INSTRUCTIONS TO FOLLOW: Only the lines below from the one containing "let n := hit.timed" to the one containing "s1.when (entryFails parityErr" should be repeated, both included and unchanged.

THE DATA:
★ ★ ★ ★

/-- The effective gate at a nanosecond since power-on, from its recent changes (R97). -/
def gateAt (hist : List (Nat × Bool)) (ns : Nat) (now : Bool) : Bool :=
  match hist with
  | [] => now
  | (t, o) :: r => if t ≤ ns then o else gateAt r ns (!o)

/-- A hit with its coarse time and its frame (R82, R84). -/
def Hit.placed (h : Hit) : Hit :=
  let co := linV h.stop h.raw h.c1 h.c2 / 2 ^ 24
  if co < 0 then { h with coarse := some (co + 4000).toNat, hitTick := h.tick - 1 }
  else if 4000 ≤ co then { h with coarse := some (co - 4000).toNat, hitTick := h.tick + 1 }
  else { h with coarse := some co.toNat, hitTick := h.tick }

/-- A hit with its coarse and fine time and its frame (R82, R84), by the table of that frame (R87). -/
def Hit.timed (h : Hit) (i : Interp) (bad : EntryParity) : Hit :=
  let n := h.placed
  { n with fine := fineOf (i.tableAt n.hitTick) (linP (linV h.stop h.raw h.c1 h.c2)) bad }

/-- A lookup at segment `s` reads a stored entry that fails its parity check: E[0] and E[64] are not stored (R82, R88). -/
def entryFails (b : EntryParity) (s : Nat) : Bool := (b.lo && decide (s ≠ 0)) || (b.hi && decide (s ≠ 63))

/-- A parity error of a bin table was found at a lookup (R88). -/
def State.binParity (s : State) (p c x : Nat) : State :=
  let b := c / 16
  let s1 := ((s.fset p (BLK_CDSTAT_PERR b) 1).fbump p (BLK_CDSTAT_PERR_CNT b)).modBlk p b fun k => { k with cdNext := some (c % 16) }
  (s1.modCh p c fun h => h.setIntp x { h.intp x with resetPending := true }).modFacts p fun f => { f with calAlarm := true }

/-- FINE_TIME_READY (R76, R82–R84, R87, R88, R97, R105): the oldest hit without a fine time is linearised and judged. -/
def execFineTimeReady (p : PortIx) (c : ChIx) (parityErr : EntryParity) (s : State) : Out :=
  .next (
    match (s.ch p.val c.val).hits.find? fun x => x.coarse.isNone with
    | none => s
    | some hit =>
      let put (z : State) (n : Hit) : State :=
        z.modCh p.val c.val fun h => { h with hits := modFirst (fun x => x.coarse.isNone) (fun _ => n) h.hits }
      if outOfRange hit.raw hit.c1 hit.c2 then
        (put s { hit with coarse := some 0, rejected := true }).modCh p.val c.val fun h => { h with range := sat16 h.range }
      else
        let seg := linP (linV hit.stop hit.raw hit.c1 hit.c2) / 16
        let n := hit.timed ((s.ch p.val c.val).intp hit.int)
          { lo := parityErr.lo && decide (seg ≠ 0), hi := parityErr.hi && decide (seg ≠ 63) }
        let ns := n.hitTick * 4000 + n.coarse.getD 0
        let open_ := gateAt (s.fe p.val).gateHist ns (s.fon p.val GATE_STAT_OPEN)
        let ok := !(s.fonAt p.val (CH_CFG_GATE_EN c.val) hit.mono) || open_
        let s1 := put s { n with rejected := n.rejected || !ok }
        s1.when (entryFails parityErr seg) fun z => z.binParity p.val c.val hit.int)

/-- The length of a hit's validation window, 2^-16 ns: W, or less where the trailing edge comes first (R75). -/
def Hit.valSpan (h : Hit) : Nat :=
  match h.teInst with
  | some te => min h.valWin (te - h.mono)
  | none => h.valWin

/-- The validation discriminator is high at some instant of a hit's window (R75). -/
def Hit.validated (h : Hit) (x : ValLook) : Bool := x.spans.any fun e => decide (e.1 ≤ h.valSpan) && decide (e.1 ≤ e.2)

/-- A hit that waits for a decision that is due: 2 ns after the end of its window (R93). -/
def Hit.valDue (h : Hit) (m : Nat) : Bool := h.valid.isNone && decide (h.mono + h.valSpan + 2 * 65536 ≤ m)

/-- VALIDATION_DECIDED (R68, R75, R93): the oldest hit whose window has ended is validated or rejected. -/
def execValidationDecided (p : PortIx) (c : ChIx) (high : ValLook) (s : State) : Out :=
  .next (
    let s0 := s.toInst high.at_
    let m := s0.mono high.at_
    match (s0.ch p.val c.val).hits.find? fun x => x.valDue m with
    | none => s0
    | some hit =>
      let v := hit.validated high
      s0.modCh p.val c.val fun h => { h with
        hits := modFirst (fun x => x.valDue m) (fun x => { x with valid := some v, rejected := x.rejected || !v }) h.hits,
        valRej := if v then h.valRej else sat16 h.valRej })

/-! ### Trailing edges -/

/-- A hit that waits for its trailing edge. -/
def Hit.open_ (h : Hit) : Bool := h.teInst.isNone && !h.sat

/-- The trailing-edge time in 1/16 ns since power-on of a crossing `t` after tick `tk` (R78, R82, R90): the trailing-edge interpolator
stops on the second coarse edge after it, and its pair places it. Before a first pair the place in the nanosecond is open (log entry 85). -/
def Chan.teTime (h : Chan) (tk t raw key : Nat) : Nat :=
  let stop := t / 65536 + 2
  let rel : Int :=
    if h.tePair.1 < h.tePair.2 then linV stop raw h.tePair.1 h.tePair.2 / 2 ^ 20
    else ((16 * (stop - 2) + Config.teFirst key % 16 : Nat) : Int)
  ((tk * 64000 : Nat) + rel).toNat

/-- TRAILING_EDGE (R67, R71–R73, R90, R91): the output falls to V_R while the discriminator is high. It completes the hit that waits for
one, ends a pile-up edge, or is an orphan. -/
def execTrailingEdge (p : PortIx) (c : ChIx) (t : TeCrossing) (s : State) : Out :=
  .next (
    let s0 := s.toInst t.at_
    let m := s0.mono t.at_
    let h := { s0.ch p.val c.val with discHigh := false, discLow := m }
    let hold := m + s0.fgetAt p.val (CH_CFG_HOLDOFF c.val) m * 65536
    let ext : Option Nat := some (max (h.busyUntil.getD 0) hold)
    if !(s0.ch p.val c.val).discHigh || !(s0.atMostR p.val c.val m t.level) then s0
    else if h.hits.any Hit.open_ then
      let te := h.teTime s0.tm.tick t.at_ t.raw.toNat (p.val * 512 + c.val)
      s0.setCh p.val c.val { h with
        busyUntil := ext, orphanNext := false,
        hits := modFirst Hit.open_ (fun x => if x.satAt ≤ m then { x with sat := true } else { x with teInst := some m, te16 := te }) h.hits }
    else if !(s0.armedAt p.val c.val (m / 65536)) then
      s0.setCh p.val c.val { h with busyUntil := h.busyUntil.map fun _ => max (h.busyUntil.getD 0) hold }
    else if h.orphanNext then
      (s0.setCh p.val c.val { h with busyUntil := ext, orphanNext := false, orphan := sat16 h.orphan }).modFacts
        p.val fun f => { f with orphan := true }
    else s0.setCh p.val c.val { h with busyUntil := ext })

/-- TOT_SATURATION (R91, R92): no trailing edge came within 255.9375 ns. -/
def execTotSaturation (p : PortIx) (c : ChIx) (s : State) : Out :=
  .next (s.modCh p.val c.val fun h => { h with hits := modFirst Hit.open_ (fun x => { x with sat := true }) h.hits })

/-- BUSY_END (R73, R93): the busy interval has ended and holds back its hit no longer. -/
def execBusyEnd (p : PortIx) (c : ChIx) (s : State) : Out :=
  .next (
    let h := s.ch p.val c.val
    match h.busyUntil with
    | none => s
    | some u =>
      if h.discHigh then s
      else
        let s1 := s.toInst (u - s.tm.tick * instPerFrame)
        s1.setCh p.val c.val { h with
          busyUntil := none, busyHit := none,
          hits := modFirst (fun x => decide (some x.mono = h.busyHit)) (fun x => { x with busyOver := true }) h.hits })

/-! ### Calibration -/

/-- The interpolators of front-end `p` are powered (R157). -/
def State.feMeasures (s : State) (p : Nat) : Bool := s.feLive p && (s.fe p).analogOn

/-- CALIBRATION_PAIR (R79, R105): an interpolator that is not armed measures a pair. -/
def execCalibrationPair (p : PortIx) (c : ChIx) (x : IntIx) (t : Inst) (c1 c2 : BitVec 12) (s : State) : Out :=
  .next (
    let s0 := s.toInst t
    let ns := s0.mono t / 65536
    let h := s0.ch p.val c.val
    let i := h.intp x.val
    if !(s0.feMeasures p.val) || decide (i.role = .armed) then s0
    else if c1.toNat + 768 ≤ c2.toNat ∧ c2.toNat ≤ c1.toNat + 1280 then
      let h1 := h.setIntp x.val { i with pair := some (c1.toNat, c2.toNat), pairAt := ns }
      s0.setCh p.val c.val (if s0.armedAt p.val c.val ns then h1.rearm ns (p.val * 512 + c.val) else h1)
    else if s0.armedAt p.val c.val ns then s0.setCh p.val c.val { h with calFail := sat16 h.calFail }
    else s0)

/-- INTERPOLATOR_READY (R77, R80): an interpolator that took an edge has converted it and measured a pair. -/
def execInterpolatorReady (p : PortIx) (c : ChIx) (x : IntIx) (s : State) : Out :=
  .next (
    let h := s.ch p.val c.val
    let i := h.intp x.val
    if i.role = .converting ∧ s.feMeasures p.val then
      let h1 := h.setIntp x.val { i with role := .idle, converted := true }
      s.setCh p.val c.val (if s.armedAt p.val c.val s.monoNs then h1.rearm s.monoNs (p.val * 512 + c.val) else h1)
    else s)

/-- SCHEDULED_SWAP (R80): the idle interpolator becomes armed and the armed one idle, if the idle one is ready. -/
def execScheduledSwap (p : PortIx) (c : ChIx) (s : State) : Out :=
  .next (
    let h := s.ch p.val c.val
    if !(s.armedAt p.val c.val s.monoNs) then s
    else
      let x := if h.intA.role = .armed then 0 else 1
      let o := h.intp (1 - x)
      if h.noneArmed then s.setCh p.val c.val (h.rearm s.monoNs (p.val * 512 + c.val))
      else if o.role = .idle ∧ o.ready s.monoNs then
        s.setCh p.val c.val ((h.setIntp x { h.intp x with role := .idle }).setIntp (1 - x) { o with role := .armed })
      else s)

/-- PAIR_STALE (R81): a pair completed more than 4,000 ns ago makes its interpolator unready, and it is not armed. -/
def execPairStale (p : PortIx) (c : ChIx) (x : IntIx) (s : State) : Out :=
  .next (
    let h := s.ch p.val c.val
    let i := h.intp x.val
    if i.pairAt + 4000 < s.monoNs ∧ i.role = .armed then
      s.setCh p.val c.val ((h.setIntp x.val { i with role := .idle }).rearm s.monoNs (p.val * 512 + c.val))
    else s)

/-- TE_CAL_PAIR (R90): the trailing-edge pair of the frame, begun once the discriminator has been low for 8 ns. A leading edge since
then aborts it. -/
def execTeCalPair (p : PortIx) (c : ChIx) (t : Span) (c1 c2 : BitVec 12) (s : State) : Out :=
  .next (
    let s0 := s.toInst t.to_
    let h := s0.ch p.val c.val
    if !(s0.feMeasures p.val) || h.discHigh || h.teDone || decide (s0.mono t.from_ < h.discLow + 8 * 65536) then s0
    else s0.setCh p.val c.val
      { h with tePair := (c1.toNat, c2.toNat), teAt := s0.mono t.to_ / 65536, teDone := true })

★ ★ ★ ★

FINISHED EXERCISE:
        let n := hit.timed ((s.ch p.val c.val).intp hit.int)
          { lo := parityErr.lo && decide (seg ≠ 0), hi := parityErr.hi && decide (seg ≠ 63) }
        let ns := n.hitTick * 4000 + n.coarse.getD 0
        let open_ := gateAt (s.fe p.val).gateHist ns (s.fon p.val GATE_STAT_OPEN)
        let ok := !(s.fonAt p.val (CH_CFG_GATE_EN c.val) hit.mono) || open_
        let s1 := put s { n with rejected := n.rejected || !ok }
        s1.when (entryFails parityErr seg) fun z => z.binParity p.val c.val hit.int)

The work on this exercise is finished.